Reconciling taste, health and trust in modern food innovation
The consumer paradox, clarified
The consumer lives in tension between intentions and behaviors. Three structural benchmarks—measured in France in InFood 2024 and consistent with our observations in Europe/International: 90% state they want to "eat better" and adopt healthy eating routines, 85% place taste as the No. 1 criterion, and 70% buy out of habit.
Operational translation: Stop pitting health against pleasure, start from actual usage, and evolve routines through small steps. "Eating better" covers heterogeneous expectations (less sugar/gluten, more organic, plant-based, local) → hence the importance of simple and credible education on food groups, produce foods and food safety. "Taste first" requires re-qualifying pleasure (less about excess, more about sensory quality, textures, aromas). The weight of habit calls for interventions on life moments, formats, and convenience—and an early investment in food education, including the basics of a healthy diet.

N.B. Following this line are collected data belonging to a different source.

/-- A lane of PCCp and the tree key's schedule are ready (R226, R111): the tree key is slot 1 + p (R447). -/
def State.treeSched (s : State) (p : Nat) : State × Option Sched := s.readySched (pccIx p) (1 + p)

/-- A tag word is to go into the cache: it waits for a way of its line. -/
def State.tagDue (s : State) (p t w word : Nat) : State :=
  s.onPcc p (fun m => { m with due := m.due.filter (fun d => !(d.1 == t && d.2.1 == w)) ++ [(t, w, word)] })

/-- An evicted node's output leaves the lane (R235): the node is written on PP, and its tag word goes into the cache. -/
def State.nodeWritten (s : State) (p off : Nat) (data : Bytes) (word : Nat) : State :=
  let m := s.pcc.get p
  (s.emit (.memWrite (pccIx p) (2 ^ 49 + off) 2 (m.metaAddr off) data (List.replicate 64 true))).tagDue p (m.nodeTagAt off).1
    (m.nodeTagAt off).2 word

/-- Write back an evicted dirty node (R235): its parent's counter advances, and its tag is computed under that counter by a
Tag Hash-only issue; no fetch of it starts until it is accepted (R230). -/
def State.nodeEvict (s : State) (p : Nat) (old : MetaLine) (x : Sched) : State :=
  let r := s.advanceParent p old.off
  let word := nodeTag x.key r.2.1 r.2.2 ((r.1.pcc.get p).metaAddr old.off) old.data
  let s := r.1.onPcc p (fun m => { m with writing := m.writing ++ [old.off] })
  s.issueThen (pccIx p) (.nodeOut old.off old.data word) x.id (fun s => s.nodeWritten p old.off old.data word)

/-- Put a metadata line into the cache, evicting what is in its way (R227, R235): a dirty node is written back, a tag line's
dirty words are written back (R182). `false` when every way is pinned, or a dirty node must go and no lane is ready. -/
def State.metaPut (s : State) (p : Nat) (l : MetaLine) : State × Bool :=
  match s.metaPlace p l.off with
  | none => (s, false)
  | some k =>
    let old := (s.pcc.get p).cache.get k
    let put (s : State) : State := s.onPcc p (fun m => m.metaSet k l)
    if old.off = l.off ∨ old.valid = 0 ∨ old.dirty = 0 then (put s, true)
    else if old.node then
      match s.treeSched p with
      | (s, none) => (s, false)
      | (s, some x) => (put (s.nodeEvict p old x), true)
    else (put (s.metaWrite p old.off old.data (dirtyBe old.dirty)), true)

/-- A tag word that waits goes into the cache as valid and dirty, without a fetch (R180, R228), if its line finds a way. -/
def State.dueOne (s : State) (p : Nat) (d : Nat × Nat × Nat) : State :=
  let (t, w, word) := d
  let x := ((s.pcc.get p).metaLine t).getD { off := t, data := zeros 64 }
  let b : BitVec 8 := BitVec.ofNat 8 (2 ^ w)
  match s.metaPut p { x with
      data := x.data.take (8 * w) ++ toLe 8 word ++ x.data.drop (8 * w + 8), valid := x.valid ||| b, dirty := x.dirty ||| b } with
  | (s, true) => s.onPcc p (fun m => { m with due := m.due.filter (fun e => e != d) })
  | (s, false) => s

/-- Every tag word that waits tries. -/
def State.dueTry (s : State) (p : Nat) : State := (s.pcc.get p).due.foldl (fun s d => s.dueOne p d) s

/-- Install a tag word (R180, R228). -/
def State.metaTagInstall (s : State) (p t w word : Nat) : State := (s.tagDue p t w word).dueOne p (t, w, word)

/-! ### Fetches (R42, R230, R232) -/

/-- Entries an MCC may still lend (R42, R44). -/
def State.mayLend (s : State) (k : Nat) : Bool :=
  let m := s.mcc.get k
  s.live (mccIx k) && decide (m.lent < 256) && m.freeEntries

/-- The partner that lends the next entry: in rotation, one with none free is skipped (R42). -/
def State.lender (s : State) (p : Nat) : Option Nat :=
  let t := (s.pcc.get p).turn
  ((List.range 4).map (fun i => 4 * p + (t + i) % 4)).find? s.mayLend

/-- Entries that the four partners can lend together. -/
def State.lendable (s : State) (p : Nat) : Nat :=
  ((List.range 4).map (fun i =>
    let m := s.mcc.get (4 * p + i)
    if s.live (mccIx (4 * p + i)) then min (256 - m.lent) (2048 - m.fetching.length - m.lent) else 0)).foldl (· + ·) 0

/-- Issue one metadata fetch with a borrowed entry (R220, R232). -/
def State.metaFetch (s : State) (p x : Nat) (node : Bool) : State :=
  match s.lender p with
  | none => s
  | some k =>
    let s := s.onMcc k (fun m => { m with lent := m.lent + 1 })
    let s := s.emit (.memRead (pccIx p) (2 ^ 49 + x) 2 ((s.pcc.get p).metaAddr x))
    let s := s.countT (pccIx p) 0x07 128
    let word := if node then (s.pcc.get p).tagWord ((s.pcc.get p).nodeTagAt x).1 ((s.pcc.get p).nodeTagAt x).2 else none
    s.onPcc p (fun m => { m with fetches := m.fetches ++ [{ off := x, node := node, lender := k, word := word }], turn := (k + 1) % 4 })

/-- A fetch ends: its entry goes back to the MCC that lent it. -/
def State.metaFetchEnd (s : State) (p x : Nat) : State :=
  match (s.pcc.get p).fetches.find? (fun f => f.off == x) with
  | some f =>
    (s.onMcc f.lender (fun m => { m with lent := m.lent - 1 })).onPcc p (fun m =>
      { m with fetches := m.fetches.filter (fun f => f.off != x) })
  | none => s

/-- The ancestors of a node from itself up to the first that is cached, or the root: those not cached (R232). -/
def Pcc.missingChain (m : Pcc) : Nat → Nat → List Nat
  | 0, _ => []
  | n + 1, x =>
    if (m.metaKey x).isSome then []
    else x :: (match m.parentOf x with | some (q, _) => m.missingChain n q | none => [])

/-- The metadata lines to fetch for some missing nodes: each node not on its way, and its tag line (R232). -/
def Pcc.fetchList (m : Pcc) (chain : List Nat) : List (Nat × Bool) :=
  let nodes := (chain.filter (fun x => !m.fetching x)).map (fun x => (x, true))
  let tags := (chain.map m.nodeTagAt).filterMap (fun t =>
    if (m.tagWord t.1 t.2).isSome || m.fetching t.1 then none else some (t.1, false))
  nodes ++ tags.foldl (fun l t => if l.contains t then l else l ++ [t]) []

/-- A metadata line belongs to the span of node `idx` of a level: a node inside it, or the tag line of data inside it. -/
def Pcc.inSpan (m : Pcc) (level idx x : Nat) : Bool :=
  match m.nodeOf x with
  | some (l, i) => decide (l ≤ level) && i / 64 ^ (level - l) == idx
  | none => decide (x < levelOff m.spans 0) && x / 8 / 64 ^ level == idx

/-- A metadata line is on its way out on PP (R230): written back, or a node of a span that is being rewritten, or its tag
line. -/
def Pcc.leaving (m : Pcc) (x : Nat) : Bool :=
  m.writing.contains x || m.rewriting.any (fun r => m.inSpan r.1 r.2 x ||
    (match m.nodeOf x with
      | some _ => false
      | none => decide (levelOff m.spans 5 ≤ x) &&
          (List.range 8).any (fun w => m.inSpan r.1 r.2 (levelOff m.spans 0 + 8 * (x - levelOff m.spans 5) + w))))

From promise to experience: re-embodying health with sincerity
The nutritional background noise—injunctions like "free-from/less," contradictory advice—fosters confusion and guilt. The useful path is to speak truly, explain trade-offs, show limits, and make the proof comprehensible. Objective: A tangible, non-punitive health approach grounded in real food products, that restores confidence without moralizing.

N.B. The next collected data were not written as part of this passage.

-- ==== Sys2Proof/Machine/Sites.lean ====
section
/-!
DEFINITION. Site guards and the admission of their occupants (spec/06_ownership_and_site_guards.md R262 to R270,
spec/12_attestation.md R527 to R534).
-/

namespace Sys2Proof.Machine

/-! ### Site guards (R262 to R270) -/

/-- Site guard `i`. -/
def State.site (s : State) (i : Nat) : Sgu := s.sgu.get i

/-- Change site guard `i`. -/
def State.onSite (s : State) (i : Nat) (f : Sgu → Sgu) : State := { s with sgu := s.sgu.modify i f }

/-- Admission state of a site (R262): ABSENT while its port is clamped at integration. -/
def State.siteState (s : State) (i : Nat) : Nat := if s.clamped (sguIx i) then 0 else (s.site i).state.toNat

/-- Site Context Table entry `n` of site `i` (R264). -/
def State.sctEntry (s : State) (i n : Nat) : BitVec 64 := s.sct.get (256 * i + n)

/-- Write a Site Context Table entry. -/
def State.setSct (s : State) (i n : Nat) (v : BitVec 64) : State := { s with sct := s.sct.set (256 * i + n) v }

/-- An entry is valid (R263, R264). -/
def State.sctValid (s : State) (i : Nat) (v : BitVec 64) : Bool := v.getLsbD 0 && fld v 31 24 == (s.site i).admitSeq.toNat

/-- A site entry carries all bytes of failed reads as ones (R268, R678). -/
def siteError (op : SiteOp) (len : Nat) : Bytes := if op = .read then List.replicate len 0xFF else []

/-- A site request is refused (R268): ERROR to the site and an ownership report with its kind. -/
def State.siteRefuse (s : State) (i kind tdid : Nat) (r : SiteReq) : State :=
  let s := if r.q.posted then s else s.emit (.done (.site i) r.q.tid.toNat false (siteError r.op r.q.len))
  let s := (s.countS (sguIx i) 0x49 kind tdid).note (sguIx i) 2 (some tdid) 0 kind r.ctx.toNat 0
  s.reportOwn { kind := BitVec.ofNat 4 kind, tdid := BitVec.ofNat 7 tdid, gran := BitVec.ofNat 40 r.ctx.toNat,
                site := some (Fin.ofNat 12 i), island := asIsland (sguIx i) }

/-- The permission bit of an operation (R264, R267). -/
def sctAllows (v : BitVec 64) (op : SiteOp) : Bool :=
  match op with
  | .read => v.getLsbD 16
  | .write => v.getLsbD 17
  | _ => v.getLsbD 18

/-- A site guard in ADMITTED stamps a request, or refuses it (R267). DESIGN CHOICE (log entry 99): with SITE_INVALID no valid
entry gives the request a TDID; the report carries the TDID bits of the entry that is not valid. -/
def State.siteStamp (s : State) (i : Nat) (r : SiteReq) : State :=
  let v := s.sctEntry i r.ctx.toNat
  let t := fld v 14 8
  if !s.sctValid i v then s.siteRefuse i 6 t r
  else if !sctAllows v r.op ∨ (r.q.form = 3 ∧ !v.getLsbD 19) ∨ (r.host ∧ !v.getLsbD 20) then s.siteRefuse i 7 t r
  else
    let q := { r.q with tdid := BitVec.ofNat 7 t, tower := false, link := asIsland (sguIx i) }
    let fl : SiteFlight := { site := i, tid := q.tid.toNat, read := decide (r.op = .read), len := q.len }
    let s := (s.countT (sguIx i) 0x48 t).emit (.hubReq (sguIx i) r.op r.host q)
    if q.posted then s else { s with siteFlights := s.siteFlights ++ [fl] }

/-- SITE_REQUEST (R262, R267, R268, R682): MSG passes to Tower alone; all else needs an admitted occupant. -/
def State.siteRequest (s : State) (i : Nat) (r : SiteReq) : State :=
  if !s.present (sguIx i) then s
  else if r.op = .msg then s.emit (.twr "SITE_MSG" (BitVec.ofNat 8 i :: r.q.data))
  else if s.siteState i ≠ 2 then s.siteRefuse i 8 0 r
  else s.siteStamp i r

/-- SITE_REQUEST. -/
def execSiteRequest (i : Fin 12) (q : SiteReq) (s : State) : Host.Outcome State Fault Refusal := 
  .next (s.atIngress (sguIx i.val) (.siteRequest i q) (fun s => s.siteRequest i.val q))

/-- The operation of a request on a network link. -/
def memOp (q : MemReq) : SiteOp := if q.atop ≠ 0 then .atomic else if q.be.isEmpty then .read else .write

/-- INBOUND_SITE_REQUEST (R269): delivered to an admitted site that has a valid INBOUND entry of its TDID. -/
def State.inboundSite (s : State) (i link : Nat) (q : MemReq) : State :=
  if !s.present (sguIx i) then s
  else if s.siteState i = 2 ∧ (List.range 256).any (fun n =>
      let v := s.sctEntry i n
      s.sctValid i v && v.getLsbD 21 && fld v 14 8 == q.tdid.toNat) then s.emit (.siteReq i (memOp q) q)
  else
    let s := if q.posted then s else s.done (reqFrom q link) q.tid.toNat false (siteError (memOp q) q.len)
    (s.note (sguIx i) 2 (some q.tdid.toNat) 0 9 0 0).reportOwn
      { kind := 9, tdid := q.tdid, site := some (Fin.ofNat 12 i), island := asIsland (sguIx i) }

/-- INBOUND_SITE_REQUEST. -/
def execInboundSiteRequest (i : Fin 12) (link : Nat) (q : MemReq) (s : State) : Host.Outcome State Fault Refusal :=
  .next (s.atIngress (sguIx i.val) (.inboundSiteRequest i link q) (fun s => s.inboundSite i.val link q))

/-- SITE_COMPLETION (R270): matched to its request by transaction identifier; a failed read is all ones (R678). -/
def State.siteCompletion (s : State) (i tid : Nat) (ok : Bool) (data : Bytes) : State :=
  let mine (f : SiteFlight) : Bool := f.site == i && f.tid == tid
  match s.siteFlights.find? mine with
  | none => s
  | some f =>
    let d := if !ok ∧ f.read then List.replicate f.len 0xFF else data
    State.emit { s with siteFlights := dropFirst mine s.siteFlights } (.done (.site i) tid ok d)

/-- SITE_COMPLETION. -/
def execSiteCompletion (i : Fin 12) (tid : BitVec 16) (ok : Bool) (data : Bytes) (s : State) : Host.Outcome State Fault Refusal :=
  .next (s.siteCompletion i.val tid.toNat ok data)

/-! ### Admission states (R263, R529, R533) -/

/-- SGU_ADMIT_STATUS (chapter 12). -/
def Sgu.admitStatus (x : Sgu) : Word32 := BitVec.ofNat 32 (x.phase.toNat + 2 ^ 8 * x.reason.toNat + 2 ^ 16 * x.fails.toNat)

/-- The SITE_ADMIT commands that wait for a site's admission are answered (R603). -/
def State.admitAnswer (s : State) (i : Nat) : State :=
  s.completeWhere (fun c => c.started && c.code == 0x0D && c.what == i) 0 [(s.site i).admitStatus] none

/-- A trace record of a site's admission (R659). -/
def State.noteSite (s : State) (i : Nat) : State :=
  s.note (sguIx i) 0x0C none 0 (s.siteState i) (s.site i).reason.toNat (s.site i).admitSeq.toNat

/-- Leave the admission exchange. -/
def Sgu.idle (x : Sgu) : Sgu := { x with phase := 0, step := 0, nonce := [], chain := [], chunks := [], leafKey := [], pendingId := [] }

/-- A failed admission, or an eviction that host software did not ask for: counted and reported (R534). -/
def State.admitFailed (s : State) (i reason : Nat) : State :=
  ((s.onSite i (fun x => { x.idle with reason := BitVec.ofNat 8 reason, fails := satInc x.fails })).report 14 (sguIx i) 0).noteSite i

/-- Every context of a site is withdrawn (R263): ADMIT_SEQ advances and Tower rewrites every entry as zero. -/
def State.withdraw (s : State) (i : Nat) : State :=
  let s := s.onSite i (fun x => { x with state := 1, admitSeq := x.admitSeq + 1, occupant := [], meas := [] })
  { s with sct := (List.range 256).foldl (fun t n => t.set (256 * i + n) 0) s.sct }

/-- Evict a site's occupant (R533), or stop its admission. -/
def State.evict (s : State) (i reason : Nat) (host : Bool) : State :=
  let x := s.site i
  let running := x.phase ≠ 0
  if x.state ≠ 2 ∧ !running then s
  else
    let s := if x.state = 2 then s.withdraw i else s
    let s := if host then (s.onSite i (fun x => { x.idle with reason := BitVec.ofNat 8 reason })).noteSite i
             else s.admitFailed i reason
    s.admitAnswer i

/-- Tower sends an SPDM request to a site's occupant (R683): the bytes are those of DMTF SPDM. -/
def State.admitSend (s : State) (i code : Nat) (body : Bytes) : State := s.emit (.msg (sguIx i) (Config.spdmEncode code body))

/-- Begin an admission (R528, R529, R533): with no policy it ends at once. -/
def State.admitStart (s : State) (i : Nat) : State :=
  if (s.site i).phase ≠ 0 then s
  else if s.siteState i ≠ 1 then s.admitAnswer i
  else if (s.site i).policy.isNone then (s.admitFailed i 0x0B).admitAnswer i
  else ((s.onSite i (fun x => { x.idle with phase := 1, step := 1 })).noteSite i).admitSend i 0x84 []

/-! ### The exchange (R527, R529, R532) -/

/-- Code of the response that each step awaits (DMTF SPDM). -/
def admitExpect (step : Nat) : Nat :=
  match step with
  | 1 => 0x04 | 2 => 0x61 | 3 => 0x63 | 4 => 0x01 | 5 => 0x02 | 6 => 0x03 | _ => 0x60

/-- SPDM 1.2 or 1.3 is offered in a VERSION response (R527). -/
def offersVersion (m : Bytes) : Bool :=
  (List.range (Bytes.at m 5)).any (fun k => [0x12, 0x13].contains (Bytes.at m (7 + 2 * k)))

/-- CERT_CAP, CHAL_CAP and signed MEAS_CAP, with CTExponent at most 20 (R527). -/
def capsOk (m : Bytes) : Bool :=
  let f := Bytes.le m 8 4
  decide (Bytes.at m 5 ≤ 20) && bit f 1 && bit f 2 && bits f 4 3 == 2

/-- ECDSA P-256 or P-384 under SHA-256 or SHA-384 (R527). -/
def algsOk (m : Bytes) : Bool :=
  [0x10, 0x80].contains (Bytes.le m 12 4) && [1, 2].contains (Bytes.le m 16 4)

/-- MeasurementRecord of a MEASUREMENTS response. -/
def measRecord (m : Bytes) : Bytes := Bytes.slice m 8 (Bytes.le m 5 3)

/-- Go to a step that uses a fresh 32-byte nonce. -/
def State.admitNonce (s : State) (i step code : Nat) : State :=
  let (n, s) := s.draw 32
  (s.onSite i (fun x => { x with step := step, nonce := n })).admitSend i code n

/-- Go to the next step, whose request carries `body`. -/
def State.admitNext (s : State) (i step code : Nat) (body : Bytes) : State :=
  (s.onSite i (fun x => { x with step := step })).admitSend i code body

/-- A part of the occupant's chain (R527, R529 step 2): more is fetched, or the whole chain is checked. -/
def State.admitChain (s : State) (i : Nat) (m : Bytes) : State :=
  let chain := (s.site i).chain ++ Bytes.slice m 8 (Bytes.le m 4 2)
  let s := s.onSite i (fun x => { x with chain := chain })
  if chain.length > 16384 then (s.admitFailed i 4).admitAnswer i
  else if Bytes.le m 6 2 ≠ 0 ∧ Bytes.le m 4 2 ≠ 0 then s.admitSend i 0x82 (toLe 2 chain.length)
  else match Config.chainCheck chain with
    | none => (s.admitFailed i 4).admitAnswer i
    | some (root, spki, key) =>
      if ((s.site i).policy.getD ([], [])).1.contains root then
        (s.onSite i (fun x => { x with leafKey := key, pendingId := spki })).admitNonce i 6 0x83
      else (s.admitFailed i 5).admitAnswer i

The real playing field: portions and frequencies
We don't eat numbers; we eat food, at moments, in quantities. Calculated per 100g, the Nutri-Score can stigmatize products that, in a realistic portion, have a valid place (e.g., culinary fats). The right benchmark is the plate as a whole, repeated over time: the meal, the week, the month. Hence, effective educational approaches: "balance over the week" menus, concrete portion guides (hand/fist), a pleasure + balance discourse, and ingredient transparency, including contributions in vitamins and minerals. Key Message: Design and communicate by integrating the right portion and the correct frequency.

What really drives purchase: desire, convenience, gentle reassurance
Pleasure triggers the trial (sensory desire, naming, texture, visual, storytelling). Convenience facilitates adoption (formats, quick preparation, portability, compatibility with life rhythms). Gentle Reassurance removes barriers (short ingredient lists, legible proof, transparency without overpromising). These elements also apply to new forms of food processing that consumers need to understand and trust.
The winning emotional equation follows a triptych: Desire → Reassurance → Satisfaction (taste experience, perceived benefit, repurchase). High-performing brands create desire before doing good.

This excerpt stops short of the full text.